• [Work task]:
Only one range belongs in the answer: the line holding "def Regs.ane (r" through the last line of the records, reproduced as is.
==== Records shown ====
-- ==== Sys2Proof/Word.lean ====
section
/-! DEFINITION. The two word types of the hardware: bytes and 16-bit words (00_scope.md R12, R11: DATA_WIDTH is 8,
ADDR_WIDTH is 16). Bit 0 is the least-significant bit of every value. -/

namespace Sys2Proof

/-- A byte: 8 bits (R12). A, X, Y, SP, opcodes and memory cells are bytes. -/
abbrev Byte := BitVec 8

/-- A word: 16 bits (R12). PC and every address on the bus are words. -/
abbrev Word := BitVec 16

end Sys2Proof
end

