/-- ARR in binary mode (R611). -/
def Regs.arrBin (r : Regs) (m : Byte) : Regs :=
  let v := rorByte (r.a &&& m) r.p.c
  { r with a := v, p := { (r.nz v).p with c := v.getLsbD 6, v := v.getLsbD 6 != v.getLsbD 5 } }

/-- ARR in decimal mode (R611): the two digit fix-ups. -/
def Regs.arrDec (r : Regs) (m : Byte) : Regs :=
  let t := r.a &&& m
  let v := rorByte t r.p.c
  let low : Byte := if (t &&& 0x0F).toNat + (t &&& 0x01).toNat > 0x05 then (v + 0x06) &&& 0x0F else v &&& 0x0F
  let c : Bool := decide ((t &&& 0xF0).toNat + (t &&& 0x10).toNat > 0x50)
  let high : Byte := if c then (v + 0x60) &&& 0xF0 else v &&& 0xF0
  { r with a := high ||| low
           p := { r.p with n := r.p.c, z := decide (v = 0), v := (v ^^^ t).getLsbD 6, c := c } }

/-- ARR (R611). -/
def Regs.arr (r : Regs) (m : Byte) : Regs := if r.p.d then r.arrDec m else r.arrBin m

/-- ANE, whatever its constant (R612). -/
def Regs.ane (r : Regs) (m : Byte) : Regs := r.lda ((r.a ||| Config.aneMagic) &&& r.x &&& m)

/-- LXA, whatever its constant (R613). -/
def Regs.lxa (r : Regs) (m : Byte) : Regs := r.lax ((r.a ||| Config.lxaMagic) &&& m)

/-- SBX: C is not an input and D has no effect (R614). -/
def Regs.sbx (r : Regs) (m : Byte) : Regs := { r.compare (r.a &&& r.x) m with x := (r.a &&& r.x) - m }

/-- The status byte a push writes (R56): bit 5 as 1, bit 4 as `b`. -/
def statusByte (f : Flags) (b : Bool) : Byte :=
  BitVec.ofNat 8 (128 * f.n.toNat + 64 * f.v.toNat + 32 + 16 * b.toNat + 8 * f.d.toNat + 4 * f.i.toNat + 2 * f.z.toNat +
    f.c.toNat)

/-- The flags a pulled byte gives (R56, R416). -/
def statusFlags (v : Byte) : Flags :=
  { n := v.getLsbD 7, v := v.getLsbD 6, d := v.getLsbD 3, i := v.getLsbD 2, z := v.getLsbD 1, c := v.getLsbD 0 }

end Sys2Proof.Machine
end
====
• [Task answer]:
def Regs.ane (r : Regs) (m : Byte) : Regs := r.lda ((r.a ||| Config.aneMagic) &&& r.x &&& m)

/-- LXA, whatever its constant (R613). -/
def Regs.lxa (r : Regs) (m : Byte) : Regs := r.lax ((r.a ||| Config.lxaMagic) &&& m)

/-- SBX: C is not an input and D has no effect (R614). -/
def Regs.sbx (r : Regs) (m : Byte) : Regs := { r.compare (r.a &&& r.x) m with x := (r.a &&& r.x) - m }

/-- The status byte a push writes (R56): bit 5 as 1, bit 4 as `b`. -/
def statusByte (f : Flags) (b : Bool) : Byte :=
  BitVec.ofNat 8 (128 * f.n.toNat + 64 * f.v.toNat + 32 + 16 * b.toNat + 8 * f.d.toNat + 4 * f.i.toNat + 2 * f.z.toNat +
    f.c.toNat)

/-- The flags a pulled byte gives (R56, R416). -/
def statusFlags (v : Byte) : Flags :=
  { n := v.getLsbD 7, v := v.getLsbD 6, d := v.getLsbD 3, i := v.getLsbD 2, z := v.getLsbD 1, c := v.getLsbD 0 }

end Sys2Proof.Machine
end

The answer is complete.